Jumping into the air he saw that Bloodfist had walked all over the comics stall "That had a White dwarf issue one in it, get im lads!!"


----------



## The Deadman (Apr 4, 2008)

rubylord9 said:


> Picking himself up gracefuly (due to his light wheightyness) he began yelling obscenities at the guardsman who at the time he thought was a half ork he finished his string of insults with "I CHALLENGE YOU MY FRIEND TO A PIT FIGHT AT EXACTLY MIDNIGHT, MELEE WEAPONS ONLY!!!!!!!!" and stomped off to take more drugs and skulk until the fight, just in time it seemed as the huge bug like creature called 'niddy' hunkered round the corner looking particurlarly peckish...


OOC about quote: Who are you challenging?

Deadman didn't appreciate being blasted across the room by Stillie.
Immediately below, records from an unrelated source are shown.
-- ==== Sys2Proof/Machine/State.lean ====
section
/-! DEFINITION. The machine's state as plain data (rules R20 to R31), its devices (rules R50, R51, R69), the reasons a
step can stop (rules R270 to R275), and the state after construction (rule R31). -/

namespace Sys2Proof.Machine

open Sys2Proof.Config

/-- The bytes a device stores: (address, byte) cells in one canonical form (`Memory.wf`). An address that is not
listed holds `Config.unwrittenByte`. -/
structure Memory where
  cells : List Host.Cell
  deriving DecidableEq, Repr

/-- A device that is not itself a bus (rule R50).
`ram` is the reference device RAM(S) of rule R69.
`rom` is a read-only device (rule R82), shaped like RAM(S) but for its writes (assumption log 13).
`window` is the test device W(lo, hi) of 95_test_vectors.md: no native word accessor, so words compose (rule R63).
`failing` answers one error kind to every operation: the test device F, or a device that owns nothing.
`collaborator` is any other device: an external collaborator whose answers are free values (rule R67, log 7);
`hasGet32` and `hasSet32` say which of the two optional word accessors it has (assumption log 20), `history` holds the
requests it has served, the latest first. -/
inductive Leaf where
  | ram (size : Word) (mem : Memory)
  | rom (size : Word) (mem : Memory)
  | window (lo hi : Word) (mem : Memory)
  | failing (kind : ErrKind)
  | collaborator (id : Nat) (hasGet32 hasSet32 : Bool) (history : List Request)
  deriving DecidableEq, Repr

mutual

/-- A device: a leaf, or a bus nested as a device (rule R51). -/
inductive Device where
  | leaf (l : Leaf)
  | bus (b : Bus)
  deriving DecidableEq, Repr

/-- A bus: an ordered sequence of owned devices (rule R51), `cons` at position 0. -/
inductive Bus where
  | empty
  | cons (d : Device) (rest : Bus)
  deriving DecidableEq, Repr

end

/-- The execution-state tag (rule R24). -/
inductive RunState where
  | stopped
  | running
  | sleeping
  | waiting
  deriving DecidableEq, Repr

/-- The cause of an arithmetic fault (rules R220, R275). -/
inductive ArithCause where
  | divideByZero
  | divideOverflow
  deriving DecidableEq, Repr

/-- What a step that gives a next state returned to its caller (rule R270). The other two of the five outcomes,
NotRunning and BusFault, are `Fault`s (assumption log 9). -/
inductive StepReport where
  | ok
  | decodeFault (op : Byte)
  | arithmeticFault (cause : ArithCause)
  deriving DecidableEq, Repr

/-- A fatal bus error as the CPU sees it (rules R53, R73): the kind, the position of the device that produced it, the
operation and the address. `position` is none where the bus itself is the producer, `allDevicesFaulted`, whose count
stands in its place; `addr` is none for an operation without an address. -/
structure BusError where
  kind : ErrKind
  position : Option Nat
  op : BusOp
  addr : Option Word
  deriving DecidableEq, Repr

/-- The state of the CPU and its bus (rules R20 to R31). -/
structure State where
  /-- Byte address of the next opcode (rule R21). -/
  pc : Word
  /-- Stack pointer (rule R22). -/
  sp : Word
  /-- Immediate-chaining flag `last_im` (rule R23). -/
  lastIm : Bool
  /-- Execution-state tag (rule R24). -/
  state : RunState
  /-- Construction parameters (rules R7, R25). -/
  params : Params
  /-- The owned bus with its devices' contents (rule R26). -/
  bus : Bus
  /-- The model's own: the step-local `prev_im` (rules R23, R130; assumption log 11). -/
  prevIm : Bool
  /-- The model's own: what the last step that gave a next state returned (rule R270; assumption log 9). -/
  report : StepReport
  deriving DecidableEq, Repr

/-- Why a step gives no next state. -/
inductive Fault where
  /-- Raised by `step` when `state` is not Running (rule R271; assumption log 10). Safe: nothing changes, as the rule
  says. -/
  | notRunning
  /-- Raised by any bus access whose answer is a fatal error (rule R274). `left` is the state the step leaves: earlier
  effects kept, `pc` and `state` unchanged (rule R276). Safe: a retry is a step from `left` (rule R277). -/
  | busFault (error : BusError) (left : State)
  /-- Raised by an access to a device that does not return (rule R68). Safe: the machine is stuck at the access. -/
  | deviceHolds (op : BusOp) (addr : Option Word)
  deriving DecidableEq, Repr

/-- Why an instruction has no meaning in the model. -/
inductive Refusal where
  /-- Raised by an arm of `exec` for an instruction not modelled yet; no arm is left that raises it. Safe. -/
  | notModelled (mnemonic : String)
  deriving DecidableEq, Repr

/-- Memory as it is after construction: nothing written. -/
def Memory.blank : Memory := ⟨[]⟩

/-- The bus after construction: one RAM-like device at address 0. DESIGN CHOICE, unsafe (assumption log 3). -/
def Bus.initial : Bus := .cons (.leaf (.ram ramSize .blank)) .empty

/-- The machine after construction, the only reset there is (rules R31, R300). -/
def State.reset : State where
  pc := pcInit
  sp := spInit
  lastIm := false
  state := .stopped
  params := Config.params
  bus := .initial
  prevIm := false
  report := .ok

end Sys2Proof.Machine
end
After recovering from his massive headache he once again rolled his eyes back into his head and created a thunderstorm around the shop with high force winds, (OOC: Could be a hurricane, quote with answer (yes or no only + why)) realising that the winds were a bit too high he did nothing as he was confused about who the surpisingly light elf/human/creature was challenging. To settle his confusion he picked up a heavy set of steel steps and threw them at Stillie. He then realised that they were now teaming up against the bug, so he then used mysterious powers of doom to create the ultimate weapon, a high voltage, high amp electric wire attached to a SCAR-H thermal sight gun.

After seeing the Guardsman still on the floor with a shopping list in his hand he walked over to him, picked up the shopping list and laughed at the idiot for the shopping list had items on it that were in a shop 200 miles from Spasda. He slapped the guardsman until he was awake and threw him into the bug before electricuting him with the high voltage wires and shooting at him with the SCAR-H attached to it.


----------